Don’t laugh. It works.
When you’ve got a big old zit under the skin and you can tell in 2 or 3 days it’s going come out of the closet and explode onto your face, you put a dab of white toothpaste on it before you go to bed. Yes, it might tingle a little bit, and yes, it might smell minty (what’s the downside of that?) and you might get a little on your pillowcase, and your kids or husband might mock you when you go in to their rooms to say prayers or kiss them goodnight, but pay no attention, because it works.
In the morning, that zit will be significantly less—big. The toothpaste must suck out some of the oil or puss or whatever is in there, and dries it up. I’m not saying it’s going to totally go away, but it will be smaller. And then you could do it again the next night if you want.
I know some of you must have heard of this because otherwise, where else would I learn such a thing? It must have been from a roommate or something.
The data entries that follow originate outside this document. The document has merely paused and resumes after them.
-- ==== Sys2Proof/Machine/Analogue.lean ====
section
/-!
DEFINITION. Analogue.lean: what a Gouge engine does with the chain blocks of an AM or FM reception: detectors, carrier and pilot
loops, noise blanker, equaliser, stereo, MPX, RDS bits and the measures (R136, R179, R184 to R186, R188 to R198, R203).
-/

namespace Sys2Proof.Machine

/-- What demodulation takes from its reception while it works on a block. -/
structure DemCtx where
  /-- The reception is ACQUIRED or HOLDING, so its audio is given (R181). -/
  audio  : Bool
  /-- Synchronous audio in use (R192). -/
  sync   : Bool
  /-- Decided STEREO (R194). -/
  stereo : Bool
  /-- Carrier-to-noise ratio over the last 200 ms, in 0.1 dB (R196). -/
  cn     : Int
  deriving DecidableEq, Repr

/-- What one output gives the audio, `u` before soft mute and blend: nothing heard while the reception searches, concealed silence over
UNSETTLED outputs (R181, R185, R203). -/
def audioOf (c : DemCtx) (settled : Bool) (i : Instant) (v u : Int × Int) : AudioIn :=
  if !c.audio then .muted i else if !settled then .broken i else .live { at' := i, l := v.1, r := v.2, unshaped := some u }

/-- Soft mute: no attenuation at 20 dB or more, rising linearly to 20 dB at 8 dB or less (R196). -/
def softMuted (on : Bool) (cn v : Int) : Int :=
  if !on || 200 ≤ cn then v
  else quot (v * gainOfDb (-(200 - max 80 cn)) 6) 16777216

/-! ### AM (R189 to R193) -/

/-- D_dem of an AM reception (R189). -/
def amDelay (o : AnaOpts) : Nat := if 2 ≤ o.detection then 61440 else 20480

/-- The phase step of a frequency in mHz over ticks, in 1/2^32 turn (R186). -/
def phaseStep (milliHz : Int) (ticks : Nat) : Int := quot (milliHz * ticks * 4294967296) 245760000000

/-- The carrier loop's frequency after a phase error in 1/2^32 turn, in 1/10^9 Hz: the integral part of a loop of second order with 20 Hz noise
bandwidth and a damping of 0.707; out of lock the turn from the output before pulls it in as well (R191; log 175). -/
def carrierFine (l : CarrierLoop) (err turn : Int) : Int :=
  l.fine + quot (err * 1600000000) (27 * 4294967296) + if l.locked then 0 else quot (turn * 24000000000000) (512 * 4294967296)

/-- The carrier loop's next state on an output that it has turned, after the output before; averages are of 20 Hz, and it is in lock while the carrier holds at least half
of the power (R191; log 175). -/
def carrierStep (l : CarrierLoop) (before z : Int × Int) : CarrierLoop :=
  let err := angleOf z
  let fine := carrierFine l err (angleOf (cmul z (conj before)))
  let freq := quot fine 1000000
  let inPhase := l.inPhase + quot (z.1 - l.inPhase) 191
  let power := ((l.power : Int) + quot ((normSq z : Int) - l.power) 191).toNat
  let c := inPhase.toNat
  { l with
    phase := (l.phase + phaseStep freq 10240 + quot err 450) % 4294967296, fine := fine, freq := freq, inPhase := inPhase
    power := power, carrier := c, side := power - c * c, locked := decide (power ≤ 2 * (c * c)) && c != 0 }

/-- The carrier loop on one output that it has turned: while the carrier lies more than 20 dB below the sidebands it holds; it
locks only within 250 Hz (R191, R600). -/
def carrierNext (l : CarrierLoop) (before z : Int × Int) : CarrierLoop :=
  let y := carrierStep l before z
  let n := if 100 * (y.carrier * y.carrier) < y.side then
      { y with phase := l.phase + phaseStep l.freq 10240, fine := l.fine, freq := l.freq, locked := l.locked } else y
  let locked := n.locked && (l.locked || n.freq.natAbs ≤ 250000)
  { n with
    locked := locked, lockedFor := if locked then l.lockedFor + 10240 else 0
    unlockedFor := if locked then 0 else l.unlockedFor + 10240 }

/-- Does the noise blanker replace an output: its envelope exceeds the running median by 12 dB or more, and the share of 10 % in
100 ms is not reached (R193)? -/
def blanks (a : AmState) (x : Int × Int) : Bool :=
  let m := medianOf a.env
  !a.blankOff && a.replaced.length < 240 && m ^ 10 * 1000000 ≤ normSq x ^ 5

/-- The blanker after one output (R193). -/
def blankerNext (hit : Bool) (a : AmState) : AmState :=
  let old := (a.replaced.map (· + 1)).filter (· < 2400)
  let l := if hit then 0 :: old else old
  { a with replaced := l, pos := (a.pos + 1) % 2400, blankOff := a.pos + 1 < 2400 && (a.blankOff || 240 ≤ l.length) }

/-- A filter of 255 taps that passes the upper sideband with twice its amplitude: the in-phase component less the Hilbert transform of the quadrature one,
in 1/2^16. -/
def hilbertTaps : List (Int × Int) :=
  (List.range 255).map (fun (i : Nat) =>
    let n : Int := (i : Int) - 127
    let w : Int := 54 * calcOne + 46 * (sineTurn (4 * n + 254) 1016)
    if n = 0 then (65536, 0)
    else if n % 2 = 0 then (0, 0)
    else (0, quot (2 * 65536 * w) (calcPi * n * 100)))

/-- Does a filter reject the lower sideband by at least 40 dB at every 100 Hz from 200 Hz to 5 kHz (R191)? -/
def sidebandOk (taps : List (Int × Int)) : Bool :=
  (List.range 49).all (fun (i : Nat) =>
    10000 * responseSq taps (-(200 + 100 * i : Nat)) 24000 ≤ responseSq taps (200 + 100 * i : Nat) 24000 &&
    responseSq taps (-(200 + 100 * i : Nat)) 24000 < responseSq taps (200 + 100 * i : Nat) 24000)

/-- The taps of the phasing method for the upper sideband: the device's own, where these reject the other one as R191 says (log 175). -/
def phasingTaps : List (Int × Int) :=
  let l := (List.range 256).map Config.phasingTap
  if sidebandOk l then l else hilbertTaps

/-- The phasing method on the outputs the loop has turned, the newest first: the upper sideband, or by the mirrored taps the lower
one (R191). -/
def phased (upper : Bool) (l : List (Int × Int)) : Int :=
  quot ((convolved (if upper then phasingTaps else phasingTaps.map conj) l).1) 65536

/-- A detector's output, full scale at 100 % modulation (R188, R190, R191). -/
def detected (k : Nat) (a : AmState) : Int := match k with
  | 0 => quot (((a.env.headD 0 : Nat) * a.env.length - (a.env.sum : Nat) : Int) * 8388608) (a.env.sum : Nat)
  | 1 => quot (((a.turned.headD (0, 0)).1 - a.loop.carrier) * 8388608) a.loop.carrier
  | k => quot (phased (k == 3) a.turned * 8388608) a.loop.carrier

/-- The audio of the detector in use, over a cross-fade of 10 ms from the one before (R179, R192). -/
def amAudio (a : AmState) : Int :=
  let g : Int := Config.fadeCurve (240 - a.cross) 240
  if a.cross = 0 then detected a.using' a
  else quot (detected a.using' a * g + detected a.leaving a * (16777216 - g)) 16777216

/-- A change of detector begins its cross-fade (R179, R192). -/
def chooseDetector (k : Nat) (a : AmState) : AmState :=
  if a.using' = k then { a with cross := a.cross - 1 } else { a with leaving := a.using', using' := k, cross := 240 }

/-- The measures of one settled AM output (R203). -/
def amMeasure (raw : Int × Int) (a : AmState) (m : AnaMeas) : AnaMeas :=
  let e := a.env.headD 0
  let z := a.turned.headD (0, 0)
  let x := quot (((e : Int) * a.env.length - (a.env.sum : Nat)) * 1000) (a.env.sum : Nat)
  { m with
    sums := m.sums.add
      { n := 1, m2 := e * e, m4 := e ^ 4, carrier := a.loop.carrier ^ 2, quad := z.2.natAbs ^ 2, offset := quot a.loop.freq 10 }
    power := m.power + normSq raw, env := m.env + e
    peaks := (max m.peaks.1 x.toNat, max m.peaks.2 (-x).toNat) }

/-- One AM output with its neighbours known: blanker, envelope, loop, detectors, soft mute (R190 to R193, R196). -/
def amOutput (c : DemCtx) (next prev : Int × Int) (x : DemIn) (d : Demod) : Demod × List AudioIn :=
  let hit := d.opts.blanker = 1 && blanks d.am x.x
  let v := if hit then Config.interpolate prev next else x.x
  let a := blankerNext hit d.am
  let z := turnBack a.loop.phase v
  let a := if x.settled then { a with
      env := (magnitude v :: a.env).take 6000, loop := carrierNext a.loop (a.turned.headD z) z, turned := (z :: a.turned).take 256 }
    else { a with turned := (z :: a.turned).take 256
                  loop := { a.loop with phase := a.loop.phase + phaseStep a.loop.freq 10240 } }
  let a := chooseDetector (if c.sync then d.opts.detection else 0) a
  let u := clamp24 (amAudio a)
  let v := softMuted (d.opts.softMute = 1) c.cn u
  ({ d with am := a, meas := if x.settled then amMeasure x.x a d.meas else d.meas },
    [audioOf c x.settled (x.at'.moved (-(amDelay d.opts : Int))) (v, v) (u, u)])

/-- An AM output is taken; the one before it goes on (R193). -/
def amTake (c : DemCtx) (y : DemIn) (d : Demod) : Demod × List AudioIn :=
  let d1 := { d with am := { d.am with line := (y :: d.am.line).take 2 } }
  match d.am.line with
  | [] => (d1, [])
  | [x] => amOutput c y.x y.x x d1
  | x :: w :: _ => amOutput c y.x w.x x d1

/-! ### The multipath equaliser (R195) -/

/-- A section of 32 taps that passes its input at position 8. -/
def singleTap : List (Int × Int) := List.replicate 8 (0, 0) ++ [(65536, 0)] ++ List.replicate 23 (0, 0)

/-- An equaliser as it is turned on. -/
def freshEqualiser : Equaliser := { ff := [singleTap, singleTap], fb := List.replicate 16 (0, 0), line := [[], []], decided := [] }

/-- Shift a section by taps, its ends filled with 0. -/
def shiftTaps (k : Int) (l : List (Int × Int)) : List (Int × Int) :=
  (List.range 32).map (fun (i : Nat) => if 0 ≤ (i : Int) + k then l.getD ((i : Int) + k).toNat (0, 0) else (0, 0))

/-- The place of the largest tap of a section, and its squared magnitude. -/
def largestTap (l : List (Int × Int)) : Nat × Nat :=
  l.zipIdx.foldl (fun a x => if a.2 < normSq x.1 then (x.2, normSq x.1) else a) (8, 0)

/-- The largest feedforward tap is kept at position 8 (R195). -/
def recentre (e : Equaliser) : Equaliser :=
  let big := (e.ff.map largestTap).foldl (fun a x => if a.2 < x.2 then x else a) (8, 0)
  { e with ff := e.ff.map (shiftTaps ((big.1 : Int) - 8)) }
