-- ==== Sys2Proof/Machine/Objects.lean ====
section
/-!
DEFINITION. Objects.lean: what happens to receptions, programmes and the other objects as they are covered, lost, stopped,
shed and removed (R38, R118, R183, R208 to R214, R248, R249, R336, R538, R539).
-/

namespace Sys2Proof.Machine

/-! ### Programmes -/

/-- Is a programme's standard digital? -/
def digitalProgramme (s : State) (p : Programme) : Bool := !analogue (kindAt s p.reception)

/-- The decode charge now: 0 when not selected (R177, R208). -/
def decodeCharge (p : Programme) : Nat := if p.selected then p.charge else 0

/-- The programme event payload (R208). -/
def programmePayload (s : State) (p : Programme) : List Byte :=
  handleBytes (ownerHandle s (.reception p.reception)) ++ leBytes 4 p.decl.service ++ leBytes 1 p.decl.component ++
  leBytes 1 p.decl.sub ++ leBytes 1 p.decl.codec ++ zeros 1 ++ leBytes 2 p.decl.bitRate ++ leBytes 2 (decodeCharge p)

/-- Post a programme event (R384). -/
def postProgramme (code i : Nat) (cause : Option Nat) (s : State) : State := match programmeAt s i with
  | some p => post code (programmeHandle p) (programmePayload s p) cause s
  | none => s

/-- Post PROGRAMME_SILENCE (R205). -/
def postSilence (p : Programme) (began : Bool) (at' : Instant) (s : State) : State :=
  post 0x8605 (programmeHandle p)
    (leBytes 1 began.toNat ++ zeros 3 ++ leBytes 2 at'.epoch.toNat ++ zeros 2 ++ leBytes 8 at'.tick.toNat) none s

/-- A digital programme stops decoding: its silence timer is reset, and a reported silence ends; nothing is left to conceal with (R235,
R608). -/
def decodingStops (i : Nat) (s : State) : State := match programmeAt s i with
  | none => s
  | some p =>
    let s := if p.silent then postSilence p false p.lastAudio s else s
    modProgramme i (fun p => { p with
      silent := false, belowSince := none, belowMs := 0, audioNext := none, lastGood := [], lastUnitFailed := false }) s

/-- Is a programme's reception running in the present mode and not shed? -/
def receptionRuns (s : State) (i : Nat) : Bool :=
  ((receptionAt s i).map (fun r => chainStarted r.chain && !r.shed && !r.removing)).getD false

/-- Does a programme have audio: analogue ones always, digital ones while selected and decoding (R284, R608)? -/
def hasAudio (s : State) (p : Programme) : Bool :=
  receptionRuns s p.reception &&
  (!digitalProgramme s p || (p.selected && !p.suspended && p.shedStep = 0 && p.absentAt.isNone))

/-! ### Alerts (R246 to R249) -/

/-- The programme of the service that carries an alert, if it is tracked: an FM reception's own one, but for another network's
announcements (R247, R249). -/
def alertTarget (s : State) (r : Reception) (a : Alert) : Option Programme :=
  s.prog.programmes.find? (fun p => p.reception == r.idx && (if analogue r.kind then a.source ≤ 2 else p.decl.service == a.target))

/-- The ALERT payload (R249). -/
def alertPayload (s : State) (r : Reception) (a : Alert) (began : Bool) (reason : Nat) (at' : Instant) : List Byte :=
  let target := (alertTarget s r a).map programmeHandle
  leBytes 2 a.number.toNat ++ leBytes 1 began.toNat ++ leBytes 1 a.cls ++ leBytes 1 a.type ++ leBytes 1 a.source ++
  leBytes 1 (if began then 0 else reason) ++ leBytes 1 a.cluster ++ leBytes 4 a.target ++
  handleBytes (target.getD {}) ++ leBytes 2 at'.epoch.toNat ++ zeros 6 ++ leBytes 8 at'.tick.toNat

/-- The latest complete text of the target programme, for the alert Shaving: character set and text, at most 128 bytes
(R249). An FM reception's radiotext belongs to its one programme. -/
def alertText (s : State) (r : Reception) (a : Alert) : Byte × List Byte :=
  match (alertTarget s r a).bind (·.label) with
  | some l => (l.1, l.2.2.take 128)
  | none => (0, [])

/-- Offer a unit of a side-data or compressed-audio output: the first one after a migration break carries GAP_BEFORE with a lost count
of 0 (R536). -/
def offerUnit (code cls : Nat) (src : Handle) (n : Nat) (h : ShavingHdr) (pay : List Byte) (s : State) : State :=
  let owed := s.health.breaks.contains (code, cls, src)
  offerShaving n { h with gap := h.gap || owed } pay 0
    { s with health := { s.health with breaks := s.health.breaks.filter (fun x => x != (code, cls, src)) } }

/-- Report an alert's begin or end: ALERT, the alert Shaving if bound, and in COMPAT IRQ_FLAGS.ALERT (R249, R557). -/
def reportAlert (i : Nat) (a : Alert) (began : Bool) (reason : Nat) (at' : Instant) (cause : Option Nat) (s : State) : State :=
  match receptionAt s i with
  | none => s
  | some r =>
    let h : Handle := { index := r.idx, gen := r.gen }
    let pay := alertPayload s r a began reason at'
    let s := post 0x8507 h pay cause s
    let s := if s.set.mode = .compat then { s with compat := { s.compat with irq := s.compat.irq ||| 8 } } else s
    match boundRing s 11 0 h with
    | none => s
    | some n =>
      let t := a.text
      offerUnit 11 0 h n { kind := 0x30, source := h, prog := ((alertTarget s r a).map (·.idx)).getD 0xFFFF, epoch := at'.epoch,
                           stamp := at'.tick }
        (pay ++ leBytes 2 t.2.length ++ [t.1] ++ zeros 1 ++ t.2) s
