/-- AVS_RAISE: a margin below 8 % raises VDD_CORE by 5 mV, never above the ceiling, and again every 1 ms while it stays
below (R526, R530). -/
def execAvsRaise (margins : List Int) (s : State) : Host.Outcome State Fault Refusal :=
  within s (margins.length = 17) (
    let s := setMargins margins (supplySettled s)
    if (worstMargin margins).2 < 80 then
      let s := { s with cal := { s.cal with above12At := none } }
      if suppliesCore s then
        let s := passTo (s.cal.raisedAt + ms 1) s
        setVdd (min (ceiling s) (s.cal.vdd + 5)) { s with cal := { s.cal with raisedAt := now s } }
      else s
    else s)

/-- AVS_LOWER: a margin above 12 % for 10 s lowers VDD_CORE by 5 mV, never below the floor, and not while supply writes fail
(R396, R526). -/
def execAvsLower (margins : List Int) (s : State) : Host.Outcome State Fault Refusal :=
  within s (margins.length = 17) (
    let s := setMargins margins (supplySettled s)
    if 120 < (worstMargin margins).2 then
      let since := s.cal.above12At.getD (now s)
      let s := passTo (since + 10 * ticksPerSecond) s
      let s := { s with cal := { s.cal with above12At := some (now s) } }
      if suppliesCore s && !s.bus.supplyStopped && avsFloor s ≤ s.cal.vdd - 5 then setVdd (s.cal.vdd - 5) s else s
    else { s with cal := { s.cal with above12At := none } })

/-- Operation outside HOLD, not yet counted in the record, in ticks (R531). -/
def uncounted (s : State) : Nat := s.cal.opTicks + (if s.set.mode = .hold then 0 else now s - s.cal.opSince)

/-- All operation outside HOLD, in ticks (R527, R531). -/
def operated (s : State) : Nat := s.cal.record.hours * (3600 * ticksPerSecond) + uncounted s

/-- An assessment is due: at the power-on reset, then after each 24 h of operation (R527). -/
def assessmentDue (s : State) : State :=
  let s := match s.cal.assessOp with
    | some t => pass (t + 24 * 3600 * ticksPerSecond - operated s) s
    | none => s
  { s with cal := { s.cal with assessOp := some (operated s) } }

/-- GRAIN_ASSESSMENT: degradation only rises; the floor, the step limit and the clock plan follow the ageing plan (R527 to
R529). -/
def execGrainAssessment (m : GrainMeas) (s : State) : Host.Outcome State Fault Refusal :=
  within s (m.degradation.length = 17) (
    if s.head.restarting || s.set.mode = .hold then s
    else
      let s := assessmentDue s
      let old := s.cal.record
      let deg := (old.degradation.zip m.degradation).map (fun x => max x.1 x.2)
      let row := ageingRow (deg.foldl max 0)
      let floor := max old.avsFloor row.1
      let dt := min old.dtLimit row.2
      let reduce := old.reduced || ceiling s < m.needMv
      let s := { s with cal := { s.cal with
        record := { old with degradation := deg, avsFloor := floor, dtLimit := dt, reduced := reduce }
        reducedAt := if reduce && !old.reduced then some (now s) else s.cal.reducedAt
        lastAssess := second s % 4294967296 } }
      let supply := floor != old.avsFloor
      let plan := reduce != old.reduced
      let cal := dt != old.dtLimit
      let s := if deg = old.degradation && !supply && !plan && !cal then s else calChanged s
      let derate := (if 14 ≤ enginesWorking s then 14000 else 1000 * enginesWorking s) - guLimit s
      let s := if supply || plan || cal then
          post 0x8B01 {} (leBytes 1 (supply.toNat + 2 * plan.toNat + 4 * plan.toNat + 8 * cal.toNat) ++ zeros 1 ++
            leBytes 2 derate ++ leBytes 1 (deltaT s) ++ zeros 3) none s
        else s
      let s := announceCapacity s
      let s := if suppliesCore s && s.cal.vdd < avsFloor s then setVdd (min (ceiling s) (avsFloor s)) s else s
      if reduce && ceiling s < m.needReducedMv then note 0x0203 0xFF 0 (m.margin % 4294967296).toNat s else s)

/-- The dividers in use become the reduced ones, and what no longer fits is shed (R528, R538). -/
def reduceDividers (s : State) : State :=
  if s.cal.record.reduced && !s.cal.dividersReduced then
    shedToLimit { s with cal := { s.cal with dividersReduced := true } }
  else s

/-- CLOCK_PLAN_CHANGE: the reduced dividers take effect in IDLE or HOLD, or 7 days after the assessment (R528). -/
def execClockPlanChange (s : State) : Host.Outcome State Fault Refusal :=
  .next (
    if s.cal.record.reduced && !s.cal.dividersReduced then
      let s := if s.set.mode = .idle || s.set.mode = .hold then s
        else passTo ((s.cal.reducedAt.getD (now s)) + 604800 * ticksPerSecond) s
      reduceDividers s
    else s)

/-- Whole hours of operation enter the record (R531). -/
def foldHours (s : State) : State :=
  let h := 3600 * ticksPerSecond
  { s with cal := { s.cal with record := { s.cal.record with hours := s.cal.record.hours + uncounted s / h }
                               opTicks := uncounted s % h, opSince := now s } }

/-- The checks of GET_AGEING. -/
def getAgeingChecks (f : CmdFrame) (_ : State) : Checks :=
  { lenOk := f.payload.length = 0, modes := modesAll }
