/-- The status byte that a STATUS over SPI returns: within 180 ns, 45 ticks, of a push it may still show the result of the push before
(R593). -/
def spiStatus (s : State) : Byte × State := match s.port.pushPast with
  | some (t, ok, busy, bad) =>
    if now s < t + 45 then
      let x := drawBool s
      (if x.1 then statusWith s ok busy bad else statusByte s, x.2)
    else (statusByte s, s)
  | none => (statusByte s, s)

/-- STATUS over SPI or the two-wire bus (R297, R388, R593, R604). -/
def execStatus (port : Nat) (s : State) : Host.Outcome State Fault Refusal :=
  within s (port < 3)
    (if port = 1 && hostConfig s = 1 && !s.pwr.porAsserted && s.set.mode != .hold then
      emit (.statusByte 1 (spiStatus s).1) (spiStatus s).2
    else if port = 2 && portLive s 2 then emit (.statusByte 2 (statusByte s)) s
    else s)

/-- A transaction whose SCL stays low for 25 ms is abandoned: its unfinished push is discarded and its unfinished pop leaves
the entry in place, so nothing in the rings changes (R392). -/
def execTwoWireStuckTimeout (s : State) : Host.Outcome State Fault Refusal := .next (pass (ms 25) s)

/-! ### PCIe (R294, R295, R310, R312, R322) -/

/-- FETCH_TIMER: at the latest 1 ms after a TAIL write the device examines the ring (R322). -/
def execFetchTimer (ring : Nat) (s : State) : Host.Outcome State Fault Refusal :=
  within s (ring < 32) (examine ring s)

/-- Can an entry of a host-produced ring be taken once it is fetched: the Headstock takes commands from the port and no frame of it
waits to be held (R310, R314, R339), or the link queue has room (R468)? One frame is fetched at a time. -/
def takeable (s : State) (n : Nat) : Bool :=
  (ringAt s n).entries.isEmpty &&
  (if n = 28 then s.set.link.role == 0 || s.link.queue.length < 64
  else portTakes s n && (s.head.held.length < 16 || s.head.blocked.all (fun x => x.2.port != n)))

/-- HOST_RING_FETCH_DONE: the entry at HEAD has been read from host memory; HEAD passes it when it is taken (R305, R310). A skip marker is passed over (R306); a
frame too long, or whose end lies beyond TAIL, is answered MALFORMED with detail 4 and everything up to TAIL is discarded. -/
def execHostRingFetchDone (ring : Nat) (bytes : List Byte) (s : State) : Host.Outcome State Fault Refusal :=
  within s (ring < 32)
    (if hostProduced ring && inHostMemory s ring && (ringSet s ring).enable && s.port.busMaster &&
        (ringAt s ring).fetching && (ringAt s ring).head != (ringAt s ring).tail && takeable s ring && portOpen s 0 then
      let r := ringAt s ring
      let size := 2 ^ (ringSet s ring).size
      let len := declaredLength ring bytes
      let stop (t : State) := modRing ring (fun x => { x with fetching := x.head + BitVec.ofNat 32 x.fetched != x.tail }) t
      if field bytes 0 2 = 0 then
        headAdvanced ring (stop (modRing ring (fun x => { x with
          head := x.head + BitVec.ofNat 32 (min (size - x.head.toNat % size) (ringUsed x)) }) s))
      else if 4080 + (if ring = 28 then 32 else 16) < len || ringUsed r < pad8 len then
        let t := headAdvanced ring (modRing ring (fun x => { x with head := x.tail, fetching := false }) s)
        if ring = 28 then t
        else refuse (field bytes 0 2) { port := 0, opcode := field bytes 0 2, tag := field bytes 2 2,
                                        target := handleAt bytes 8 }
          { status := 6, detail := 4 } t
      else
        stop (modRing ring (fun x => { x with fetched := pad8 len, entries := x.entries ++ [{ bytes := bytes.take len }] }) s)
    else s)

/-- Address of a byte count in a ring's host buffer (R305, R307). -/
def bufferAddr (s : State) (n : Nat) (c : W32) : Tick :=
  let r := ringAt s n
  BitVec.ofNat 64 (r.baseHi.toNat * 2 ^ 32 + r.baseLo.toNat + c.toNat % 2 ^ (ringSet s n).size)

/-- The largest payload of a write on the PCIe link, in bytes (R294). -/
def maxPayload : Nat := 256

/-- Write bytes to host memory, at most 256 in each transaction (R294). -/
def emitDma (n : Nat) (addr : Tick) (b : List Byte) (s : State) : State :=
  (List.range ((b.length + maxPayload - 1) / maxPayload)).foldl (fun t i =>
    emit (.dma n (addr + BitVec.ofNat 64 (maxPayload * i)) ((b.drop (maxPayload * i)).take maxPayload)) t) s

/-- Write the front entry of a PCIe ring to its host buffer: a skip marker where needed, the entry padded to 8 bytes, then
TAIL (R306, R308, R312). -/
def dmaEntry (n : Nat) (s : State) : State :=
  match (ringAt s n).entries with
  | [] => s
  | e :: es =>
    let r := ringAt s n
    let len := entrySpace e
    let skip := skipBefore r.tail (ringSet s n).size len
    let s1 := if skip = 0 then s else emitDma n (bufferAddr s n r.tail) (zeros 2) s
    let at0 := r.tail + BitVec.ofNat 32 skip
    let s2 := emitDma n (bufferAddr s n at0) (padTo len (renderEntry e)) s1
    madeVisible n len (modRing n (fun x => { x with entries := es, begun := e.group, tail := at0 + BitVec.ofNat 32 len }) s2)

/-- What consecutive entries take of a buffer of 2^size bytes, skips included (R306). -/
def spanOf (size : Nat) : W32 → List Entry → Nat
  | _, [] => 0
  | tail, e :: es =>
    let k := skipBefore tail size (entrySpace e) + entrySpace e
    k + spanOf size (tail + BitVec.ofNat 32 k) es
Speaking of faces (yes, we were kind of speaking of faces, right?) Something’s happened to my husband’s face that is more than a little bit disturbing.
That’s him standing with Cole and Megan.
I know you were thinking, “Who is that strange man standing by Paige’s kids? Isn’t she worried that he’ll abduct them and run off with them?” or “Hey, I think I’ve seen that guy in a movie once before. Yeah, Grizzly Adams, that’s it.”
Here’s the story. Ryan claims that when he went to Korea back in June, he forgot his shaver, and then it was too long to shave. Or something like that. And from then on I think he’s just been growing it to annoy me. He gets comments from GUYS like, “cool beard” or, “looking snazzy” or just admiring his ability to grow facial hair in general. But really, unless you’re in the band ZZTop, I don’t see how that’s a valuable skill. And now it’s getting all “tufty” and icky looking, it’s just about more than I can stand. And hair in your nose when you kiss your husband? Let’s not go there.
Pioneer Day is over, dude.
I’ve encouraged him to even shave it into a nice goatee or just trim it AT ALL, but my pleas fall on deaf ears.
So–let’s put it to a vote, which face do you like better?
Clean shaven man who liked babies? or angry looking scary man?